For the records below, output each line exactly as it appears, from the first through the line with "l, Reads (f".

MATERIAL TO PROCESS below:

/-- A read after another: the gap of the first, or else that of the second. -/
theorem Reads.bind (h : Reads r gap P) (hf : ∀ a, P a → Reads (f a) gap' Q) : Reads (r >>= f) (gap.or gap') Q := by
  cases gap with
  | none => obtain ⟨a, ha, hpa⟩ := h; rw [ha]; exact hf a hpa
  | some info => rw [show r = _ from h]; exact (rfl : _ = Except.error _)

/-- A read that has no gap before another. -/
theorem Reads.bind_none (h : Reads r none P) (hf : ∀ a, P a → Reads (f a) gap Q) : Reads (r >>= f) gap Q := h.bind hf

/-- A read that has no gap after another. -/
theorem Reads.bind_last (h : Reads r gap P) (hf : ∀ a, P a → Reads (f a) none Q) : Reads (r >>= f) gap Q :=
  (Option.or_none (o := gap)) ▸ h.bind hf

theorem reads_readAll {f : α → Rd β} {l : List α} {R : α → β → Prop} (h : ∀ a ∈ l, Reads (f a) none (R a)) :
    Reads (readAll f l) none fun bs => ∀ b ∈ bs, ∃ a ∈ l, R a b := by
  induction l with
  | nil => exact reads_ok (by simp)
  | cons a l ih =>
    refine (h a List.mem_cons_self).bind_none fun b hb => ?_
    refine (ih fun a' ha' => h a' (List.mem_cons_of_mem _ ha')).bind_none fun bs hbs => reads_ok fun b' hb' => ?_
    rcases List.mem_cons.1 hb' with rfl | hb'
    · exact ⟨a, List.mem_cons_self, hb⟩
    · obtain ⟨a', ha', hr⟩ := hbs b' hb'
      exact ⟨a', List.mem_cons_of_mem _ ha', hr⟩

theorem firstGap_append (l l' : List (Option Int)) : firstGap (l ++ l') = (firstGap l).or (firstGap l') := by
  simp [firstGap, List.findSome?_append]

theorem firstGap_cons (g : Option Int) (l : List (Option Int)) : firstGap (g :: l) = g.or (firstGap l) := by
  cases g <;> rfl

theorem firstGap_eq_none {l : List (Option Int)} : firstGap l = none ↔ ∀ g ∈ l, g = none := by
  simp [firstGap]

/-- A read of each component or pixel in order raises the first gap of the three. -/
theorem reads_readTri {f : Idx3 → Rd α} {gaps : Idx3 → List (Option Int)} {R : Idx3 → α → Prop}
    (h : ∀ i, Reads (f i) (firstGap (gaps i)) (R i)) :
    Reads (readTri f) (firstGap (Idx3.all.flatMap gaps)) fun t => ∀ i, R i (t.get i) := by
  simp only [Idx3.all, List.flatMap_cons, List.flatMap_nil, List.append_nil, firstGap_append]
  refine (h .i0).bind fun b0 h0 => (h .i1).bind fun b1 h1 => (h .i2).bind_last fun b2 h2 => reads_ok fun i => ?_
  cases i <;> assumption

theorem reads_readTri_none {f : Idx3 → Rd α} {R : Idx3 → α → Prop} (h : ∀ i, Reads (f i) none (R i)) :
    Reads (readTri f) none fun t => ∀ i, R i (t.get i) :=
  reads_readTri (gaps := fun _ => []) h

end Reads

/-! ### The line buffers -/

theorem readCell_reads {sp : UninitSpace} {b : LineBuf} {c : Cpnt} {k : Nat}
    (h : (storeRead (b.get c) k).isSome = true) : Reads (readCell sp b c k) none fun _ => True := by
  obtain ⟨v, hv⟩ := Option.isSome_iff_exists.1 h
  exact ⟨_, readCell_some hv, trivial⟩

/-- An original raises its gap, and else answers what its element holds. -/
theorem origRead_reads (s : State) (c : Cpnt) (i : Int) :
    Reads (origRead s c i) (origGap s c i) fun x => x = ((heldOrig s c (edgeIndex s.width i)).toNat : Int) := by
  rw [origRead_eq]
  cases h : storeRead (s.orig.get c) (edgeIndex s.width i) with
  | none =>
    have hgap : origGap s c i = some (gapInfo 3 c.toNat (edgeIndex s.width i)) := if_pos h
    rw [hgap, readCell_none h]
    simp [Reads, uninitAt, gapInfo, uninitSpaceCode]
  | some v =>
    have hgap : origGap s c i = none := if_neg (by simp [h])
    rw [hgap, heldOrig, h]
    exact ⟨_, readCell_some h, rfl⟩

theorem edgeIndex_lt {w : Nat} (h : 1 ≤ w) (i : Int) : edgeIndex w i < w := by
  unfold edgeIndex
  omega

/-- With every original of the line written no read of one has a gap. -/
theorem origGap_of_origIs {s : State} {o : Cpnt → Nat → Sample} (h : s.origIs o) (hw : 1 ≤ s.width) (c : Cpnt) (i : Int) :
    origGap s c i = none := by
  simp [origGap, h c _ (edgeIndex_lt hw i)]

/-! ### The quantization levels -/

theorem cfgFlag_eq (s : State) (f : PpsField) : s.cfgFlag f = true ↔ s.cfg f = 1 := by simp [State.cfgFlag]

theorem isChroma_iff (s : State) (c : Cpnt) : s.isChroma c = true ↔ s.cfg .convertRgb = 1 ∧ c ≠ .i0 := by
  simp [State.isChroma, cfgFlag_eq]

/-- The level of a legal QP is its closed form (41_quantizer.md R232). -/
theorem mapQpToLevel_eq {s : State} (legal : LegalConfig s) (c : Cpnt) {qp : Nat} (h : qp ≤ maxQp s.bpc) :
    mapQpToLevel s c qp = .ok (levelOf s c qp) := by
  have hin : ¬ ((qp : Int) < 0 ∨ (maxQp s.bpc : Int) < qp) := by omega
  have hget : (qlutOf s c)[qp]? = some (levelOf s c qp) := by
    unfold qlutOf levelOf
    by_cases hc : s.isChroma c = true
    · rw [if_pos hc, if_pos ((isChroma_iff s c).1 hc)]
      exact qlutChroma_get legal.bitsPerComponent h
    · rw [if_neg hc, if_neg fun hn => hc ((isChroma_iff s c).2 hn)]
      exact qlutLuma_get legal.bitsPerComponent h
  rw [mapQpToLevel, if_neg hin, Int.toNat_natCast, hget]

theorem readTri_levels {s : State} (legal : LegalConfig s) {qp : Nat} (h : qp ≤ maxQp s.bpc) :
    readTri (fun c => mapQpToLevel s c qp) = .ok ⟨levelOf s .i0 qp, levelOf s .i1 qp, levelOf s .i2 qp⟩ :=
  readTri_ok fun c => by cases c <;> exact mapQpToLevel_eq legal _ h

/-! ### Flatness detection -/

/-- The gaps of a candidate group: component by component, from its left neighbour on (43_rate_control.md R336, log
entry 12). -/
def candidateGaps (s : State) (gsj : Nat) (c : Cpnt) : List (Option Int) :=
  [-1, 0, 1, 2].map fun j => origGap s c ((gsj : Int) + j)

/-- The held original at an offset from a candidate group. -/
def candidateSample (s : State) (gsj : Nat) (c : Cpnt) (j : Int) : Nat :=
  (heldOrig s c (edgeIndex s.width ((gsj : Int) + j))).toNat

/-- The range of a component's held originals over a candidate group (43_rate_control.md R336). -/
def candidateRange (s : State) (gsj : Nat) (c : Cpnt) : Nat :=
  let x := candidateSample s gsj c
  max (x (-1)) (max (x 0) (max (x 1) (x 2))) - min (x (-1)) (min (x 0) (min (x 1) (x 2)))

theorem flatRange_reads (s : State) (c : Cpnt) (gsj : Nat) :
    Reads (flatRange s c gsj) (firstGap (candidateGaps s gsj c)) fun r => r = (candidateRange s gsj c : Int) := by
  have read (j : Int) : Reads (origRead s c ((gsj : Int) + j)) (origGap s c ((gsj : Int) + j)) fun x =>
      x = (candidateSample s gsj c j : Int) := origRead_reads s c _
  have h0 := read 0
  simp only [Int.add_zero] at h0
  simp only [candidateGaps, List.map_cons, List.map_nil, firstGap_cons, Int.add_zero]
  rw [flatRange, sub_eq_add_neg]
  refine (read (-1)).bind fun x0 e0 => h0.bind fun x1 e1 => (read 1).bind fun x2 e2 => (read 2).bind fun x3 e3 =>
    reads_ok ?_
  subst e0 e1 e2 e3
  unfold candidateRange
  dsimp only
  omega

theorem flatClassOf_held (s : State) (qp : Nat) {gsj : Nat} (h : gsj < s.width) :
    flatClassOf s (heldOrig s) qp gsj =
      if ∀ c ∈ Idx3.all, candidateRange s gsj c ≤ s.flatThresh.toNat then 2
      else if ∀ c ∈ Idx3.all, candidateRange s gsj c ≤ s.flatThresh.toNat + 2 ^ levelOf s c qp / 2 then 1
      else 0 := if_neg (Nat.not_le.2 h)

theorem flatClass_reads {s : State} (legal : LegalConfig s) {qp : Nat} (hqp : qp ≤ maxQp s.bpc) {gsj : Nat}
    (h : gsj < s.width) :
    Reads (flatClass s gsj qp) (firstGap (Idx3.all.flatMap (candidateGaps s gsj))) fun k =>
      k.toNat = flatClassOf s (heldOrig s) qp gsj := by
  refine (reads_readTri fun c => flatRange_reads s c gsj).bind_last fun r hr => ?_
  rw [readTri_levels legal hqp]
  refine reads_ok ?_
  have hvery : (∀ c ∈ Idx3.all, r.get c ≤ (s.flatThresh.toNat : Int)) ↔
      ∀ c ∈ Idx3.all, candidateRange s gsj c ≤ s.flatThresh.toNat := by simp [hr]
  have hsomewhat : (∀ c ∈ Idx3.all, r.get c ≤ (s.flatThresh.toNat : Int) + (maxQuantErr
        ((⟨levelOf s .i0 qp, levelOf s .i1 qp, levelOf s .i2 qp⟩ : Tri Nat).get c) : Int)) ↔
      ∀ c ∈ Idx3.all, candidateRange s gsj c ≤ s.flatThresh.toNat + 2 ^ levelOf s c qp / 2 := by
    refine forall₂_congr fun c _ => ?_
    rw [hr c]
    cases c <;> exact Int.ofNat_le
  rw [flatClassOf_held s qp h]
  simp only [List.all_eq_true, decide_eq_true_eq, hvery, hsomewhat]
  split_ifs <;> rfl

/-- A candidate inside the line with a gap ends the detection there; one without a gap ends it by being flat. -/
theorem flatGap_cons (s : State) (gs qp p : Nat) (l : List Nat) (h : gs + 12 + 3 * p < s.width) :
    flatGap s gs qp (p :: l) =
      (firstGap (Idx3.all.flatMap (candidateGaps s (gs + 12 + 3 * p)))).or
        (if flatClassOf s (heldOrig s) qp (gs + 12 + 3 * p) ≠ 0 then none else flatGap s gs qp l) := by
  have hgaps : Idx3.all.flatMap (candidateGaps s (gs + 12 + 3 * p)) = Idx3.all.flatMap (fun c =>
      [-1, 0, 1, 2].map (fun j => origGap s c (((gs + 12 + 3 * p : Nat) : Int) + j))) := rfl
  rw [flatGap, if_neg (Nat.not_le.2 h), hgaps]
  split
  · rename_i info hgap
    rw [hgap]
    rfl
  · rename_i hgap
    rw [hgap]
    rfl

/-- The detection raises the first gap of the candidates up to the first flat one (43_rate_control.md R337). -/
theorem flatScan_reads {s : State} (legal : LegalConfig s) (gs : Nat) {qp : Nat} (hqp : qp ≤ maxQp s.bpc) (l : List Nat) :
    Reads (flatScan s gs qp l) (flatGap s gs qp l) fun _ => True := by
  induction l with
  | nil => exact reads_ok trivial
  | cons p l ih =>
    by_cases hend : s.width ≤ gs + 12 + 3 * p
    · rw [flatScan, flatGap, if_pos hend, if_pos hend]
      exact reads_ok trivial
    · rw [flatScan, flatGap_cons s gs qp p l (Nat.not_le.1 hend), if_neg hend]
      refine (flatClass_reads legal hqp (Nat.not_le.1 hend)).bind fun k hk => ?_
      rw [← hk]
      cases k with
      | none => exact ih
      | somewhat | very => exact reads_ok trivial

end Sys2Proof.Machine

namespace Sys2Proof.Machine

/-! ## What a ready group reads -/

/-- The samples of a component below n are written. -/
abbrev Written (s : State) (c : Cpnt) (n : Nat) : Prop := ∀ j, j < n → (storeRead (s.cur.get c) j).isSome = true

namespace GroupReady

variable {s : State}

End of MATERIAL TO PROCESS.

COMPLETED EXERCISE
/-- A read after another: the gap of the first, or else that of the second. -/
theorem Reads.bind (h : Reads r gap P) (hf : ∀ a, P a → Reads (f a) gap' Q) : Reads (r >>= f) (gap.or gap') Q := by
  cases gap with
  | none => obtain ⟨a, ha, hpa⟩ := h; rw [ha]; exact hf a hpa
  | some info => rw [show r = _ from h]; exact (rfl : _ = Except.error _)

/-- A read that has no gap before another. -/
theorem Reads.bind_none (h : Reads r none P) (hf : ∀ a, P a → Reads (f a) gap Q) : Reads (r >>= f) gap Q := h.bind hf

/-- A read that has no gap after another. -/
theorem Reads.bind_last (h : Reads r gap P) (hf : ∀ a, P a → Reads (f a) none Q) : Reads (r >>= f) gap Q :=
  (Option.or_none (o := gap)) ▸ h.bind hf

theorem reads_readAll {f : α → Rd β} {l : List α} {R : α → β → Prop} (h : ∀ a ∈ l, Reads (f a) none (R a)) :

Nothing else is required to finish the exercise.